With the digitization of historical databases and endowments, care must be taken when designing the framework for an information system on the web. Because conflicts arise frequently in reality, ...different data management requirements are necessary for the preservation of waqf property. For the purpose of creating and putting into place historical information systems and endowments for this inheritance, it is necessary to develop an acceptable management plan. An inheritance that is thought to be distinct from customary ones since it is governed by its own law is referred to as waqf, as an example. They typically comprise histories and endowments that need to be protected to ensure sustenance among the population and to ensure they live up to the standards of the community and country. This research was compiled and analyzed to support stakeholders in producing a more practical, focused, and value-delivery framework. The datasets were mapped based on relationships, graph databases, and semantic networks. Moreover, the framework was developed using several data representation models to ensure easier, faster, and more accurate methods of displaying the data.
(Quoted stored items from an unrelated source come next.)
/-- A strip operation ready to be queued. -/
def stripOp (e : Env) (kind : MatKind) (cb tag : Nat) : MatOp :=
  { MatOp.new kind e.k e.s.cycle tag cb 0 false with
    bonds := e.k.bondList, books := e.k.lt.books.toList, dcur := e.k.lt.sys.curMask, seen := e.k.storesOver .x }

/-- The checks of a frame word at issue (R256, R262). -/
def frameWordOk (v : Word) (fmt last : Nat) : Bool :=
  wbits v 63 62 != 3 && wbits v 49 48 == 0 &&
  (wbits v 63 62 != 2 || (wbits v 47 4 == 0 && decide (frameBytes fmt last ≤ 16384)))

/-- TCON (R261, R262). -/
def execTcon (t : Tok) (d a : Spec) (l r nb : BitVec 4) (fold mode : BitVec 1) (fmt : BitVec 4) (cbk : BitVec 2) (cb : BitVec 3)
    (tag : BitVec 8) (s : State) : Host.Outcome State Fault Refusal :=
  issue .x t none (d :: (if mode = 1 then [a] else [])) (fun e =>
    let w := e.rd d
    let m := stripOp e .tcon cb.toNat tag.toNat
    let m := { m with
      word := w
      form := BitVec.ofNat 32 (l.toNat + r.toNat * 2 ^ 4 + nb.toNat * 2 ^ 8 + fold.toNat * 2 ^ 12 + mode.toNat * 2 ^ 13 +
        fmt.toNat * 2 ^ 14 + cbk.toNat * 2 ^ 18) }
    let last := (m.bond m.l * m.bond m.nb - 1) * (wbits w 61 50 + 1) + m.bond m.r - 1
    let reads := if wbits w 63 62 = 2 then [(wbits w 2 0, bit w.toNat 3)] else []
    let rg := Rgn.ofWord (e.rd a)
    (Att.need (frameWordOk w fmt.toNat last) 0x02).bind fun _ =>
    (if mode = 1 then
      (e.k.checkRgn rg (· == 1)).bind fun _ => Att.need (rg.count == m.bond m.nb) 0x02
    else .ok ()).bind fun _ =>
    (Att.when_ (!(fmt == 9 && e.k.bookBusy cbk.toNat))).bind fun _ =>
    if mode = 1 then
      e.access rg.ranges [] fun k p =>
        let v := e.s.view e.id e.k0 .x
        let s := if v.others.isEmpty then e.s else e.s.drew 524288
        ((k.leaveTags [] p.rtags).queueMat { m with vec := v.elems rg, reads := reads }).bind fun k =>
          ({ e with s := s }).pushed k
    else (e.k.queueMat { m with reads := reads }).bind fun k => e.pushed k) s

/-- CPLAN (R264). -/
def execCplan (t : Tok) (d a : Spec) (q : BitVec 3) (s : State) : Host.Outcome State Fault Refusal :=
  issue .x t none [d, a] (fun e =>
    let w := e.rd d
    let v := e.rd a
    let start := wbits v 15 0
    let last := wbits v 31 16
    let m := { stripOp e .cplan q.toNat (wbits v 39 32) with g0 := w, step := start, last := last, saw := some (e.s.sawNow e.id e.k0) }
    (Att.need (decide (start < last) && decide (wbits w 63 62 ≤ 1) && wbits w 61 48 == 0) 0x02).bind fun _ =>
    (if wbits w 47 0 % 16 ≠ 0 then Att.faultAt 0x07 (wbits w 47 0) else Att.ok ()).bind fun _ =>
    (Att.when_ ((List.range 4).all fun j => !e.k.bookBusy j)).bind fun _ =>
    (e.k.queueMat m).bind fun k => e.pushed k) s

/-! BDSET (R267, R268) -/

/-- BDSET of a bond register: one cycle after issue. -/
def execBdset (t : Tok) (n : BitVec 4) (a : Spec) (s : State) : Host.Outcome State Fault Refusal :=
  issue .x t none [a] (fun e =>
    let v := (e.rd a).toNat
    if v = 0 ∨ 4096 < v then .fault 0x02
    else e.done (e.k.fly .x (landAt e.s.cycle e.k0 .x 1) (.bond n.toNat) (e.rd a) false e.push)) s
Relationships, graph databases, and semantic networks were used to map the datasets. The design was made available to users, administrators, and managers, with the latter group being in charge of maintaining data control over each entity. The case study was conducted using historical information and waqf from the Nadzir Pangeran Sumedang Indonesia Waqf Foundation (YNWPS) in the Kingdom of Sumedang Larang Indonesia (KSL).` The creation of a web-based information system to keep track of the data in each entity and ensure better preservation of historical genealogical databases and endowments was made simpler by the structured framework design.